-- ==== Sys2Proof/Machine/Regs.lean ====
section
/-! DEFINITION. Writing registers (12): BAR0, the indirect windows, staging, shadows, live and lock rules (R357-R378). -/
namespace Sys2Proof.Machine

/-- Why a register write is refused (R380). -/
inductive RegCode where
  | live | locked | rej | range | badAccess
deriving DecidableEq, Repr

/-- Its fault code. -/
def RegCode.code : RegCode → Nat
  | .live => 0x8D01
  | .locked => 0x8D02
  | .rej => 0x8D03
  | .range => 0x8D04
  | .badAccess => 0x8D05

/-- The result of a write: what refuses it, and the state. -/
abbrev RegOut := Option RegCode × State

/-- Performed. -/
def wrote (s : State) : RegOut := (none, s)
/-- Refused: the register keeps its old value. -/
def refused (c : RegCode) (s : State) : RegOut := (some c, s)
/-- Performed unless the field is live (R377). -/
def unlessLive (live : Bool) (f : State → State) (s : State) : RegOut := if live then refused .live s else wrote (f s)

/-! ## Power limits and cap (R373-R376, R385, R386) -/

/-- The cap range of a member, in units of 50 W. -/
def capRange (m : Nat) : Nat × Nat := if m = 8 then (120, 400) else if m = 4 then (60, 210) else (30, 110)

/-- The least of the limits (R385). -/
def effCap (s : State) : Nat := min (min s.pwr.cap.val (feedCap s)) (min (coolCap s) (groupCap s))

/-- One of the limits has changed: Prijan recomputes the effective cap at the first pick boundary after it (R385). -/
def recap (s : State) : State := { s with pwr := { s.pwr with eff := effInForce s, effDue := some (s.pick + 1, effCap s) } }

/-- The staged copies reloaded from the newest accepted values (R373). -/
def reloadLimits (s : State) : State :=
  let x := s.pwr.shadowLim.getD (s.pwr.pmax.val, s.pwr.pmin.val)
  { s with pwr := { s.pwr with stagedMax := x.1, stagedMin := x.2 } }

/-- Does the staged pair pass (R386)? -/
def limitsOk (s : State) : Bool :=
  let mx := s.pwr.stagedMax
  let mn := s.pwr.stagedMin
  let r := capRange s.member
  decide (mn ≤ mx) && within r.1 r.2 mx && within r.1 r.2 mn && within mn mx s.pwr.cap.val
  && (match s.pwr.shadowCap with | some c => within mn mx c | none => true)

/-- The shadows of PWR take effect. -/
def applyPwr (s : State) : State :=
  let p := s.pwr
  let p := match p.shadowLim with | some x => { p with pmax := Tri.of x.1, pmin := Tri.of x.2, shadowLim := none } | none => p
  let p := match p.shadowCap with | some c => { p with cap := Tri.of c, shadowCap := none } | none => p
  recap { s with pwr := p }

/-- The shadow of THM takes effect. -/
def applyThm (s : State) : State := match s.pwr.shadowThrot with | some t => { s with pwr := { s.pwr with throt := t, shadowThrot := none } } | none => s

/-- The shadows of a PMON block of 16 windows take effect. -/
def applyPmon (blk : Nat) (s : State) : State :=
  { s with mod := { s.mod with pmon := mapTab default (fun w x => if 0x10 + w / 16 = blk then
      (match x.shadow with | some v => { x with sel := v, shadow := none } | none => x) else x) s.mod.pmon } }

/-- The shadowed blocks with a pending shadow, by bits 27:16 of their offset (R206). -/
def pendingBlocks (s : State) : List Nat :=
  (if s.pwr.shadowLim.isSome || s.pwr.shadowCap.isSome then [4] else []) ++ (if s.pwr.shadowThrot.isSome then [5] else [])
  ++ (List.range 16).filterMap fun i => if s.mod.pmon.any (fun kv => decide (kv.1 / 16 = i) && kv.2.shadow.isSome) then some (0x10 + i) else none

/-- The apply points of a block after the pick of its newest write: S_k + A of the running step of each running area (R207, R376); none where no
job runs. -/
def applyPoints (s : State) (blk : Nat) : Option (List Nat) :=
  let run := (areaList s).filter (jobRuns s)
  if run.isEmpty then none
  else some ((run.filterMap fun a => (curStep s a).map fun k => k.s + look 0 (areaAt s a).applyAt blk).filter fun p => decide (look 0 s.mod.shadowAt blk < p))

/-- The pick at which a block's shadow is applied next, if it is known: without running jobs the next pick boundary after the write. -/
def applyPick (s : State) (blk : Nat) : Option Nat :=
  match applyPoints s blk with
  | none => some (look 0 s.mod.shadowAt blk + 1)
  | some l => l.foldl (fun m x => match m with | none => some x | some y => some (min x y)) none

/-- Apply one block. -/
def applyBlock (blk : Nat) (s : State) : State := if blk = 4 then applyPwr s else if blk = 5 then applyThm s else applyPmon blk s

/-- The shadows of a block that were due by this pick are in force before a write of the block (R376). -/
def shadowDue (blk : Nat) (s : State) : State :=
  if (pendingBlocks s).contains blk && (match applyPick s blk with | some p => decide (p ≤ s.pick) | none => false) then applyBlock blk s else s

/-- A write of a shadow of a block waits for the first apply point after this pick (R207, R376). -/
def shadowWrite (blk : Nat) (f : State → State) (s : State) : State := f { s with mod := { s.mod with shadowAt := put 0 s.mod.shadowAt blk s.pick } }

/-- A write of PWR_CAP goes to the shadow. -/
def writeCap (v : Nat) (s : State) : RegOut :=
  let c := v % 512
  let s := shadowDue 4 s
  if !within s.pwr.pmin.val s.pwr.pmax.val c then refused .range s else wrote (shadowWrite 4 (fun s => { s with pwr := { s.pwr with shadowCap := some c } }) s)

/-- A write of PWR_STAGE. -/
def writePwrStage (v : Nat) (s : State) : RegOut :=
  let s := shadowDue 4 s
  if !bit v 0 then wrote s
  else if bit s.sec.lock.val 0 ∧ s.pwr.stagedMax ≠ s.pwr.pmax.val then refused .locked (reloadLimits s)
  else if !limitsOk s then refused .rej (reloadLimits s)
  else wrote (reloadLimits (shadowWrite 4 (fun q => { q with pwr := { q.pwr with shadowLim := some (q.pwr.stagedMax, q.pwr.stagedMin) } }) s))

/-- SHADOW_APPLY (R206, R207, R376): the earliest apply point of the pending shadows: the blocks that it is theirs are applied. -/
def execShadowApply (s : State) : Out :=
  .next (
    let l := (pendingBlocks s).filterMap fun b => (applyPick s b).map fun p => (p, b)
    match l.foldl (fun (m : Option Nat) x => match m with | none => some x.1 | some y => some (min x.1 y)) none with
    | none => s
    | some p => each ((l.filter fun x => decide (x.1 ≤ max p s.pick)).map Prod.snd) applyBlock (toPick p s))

----

▸ **Your task**:
Through the final line of the listing, beginning at the line that contains "let l := (pendingBlocks", every line is to be set down exactly, with no others.

▸ **Exercise output**:
    let l := (pendingBlocks s).filterMap fun b => (applyPick s b).map fun p => (p, b)
    match l.foldl (fun (m : Option Nat) x => match m with | none => some x.1 | some y => some (min x.1 y)) none with
    | none => s
    | some p => each ((l.filter fun x => decide (x.1 ≤ max p s.pick)).map Prod.snd) applyBlock (toPick p s))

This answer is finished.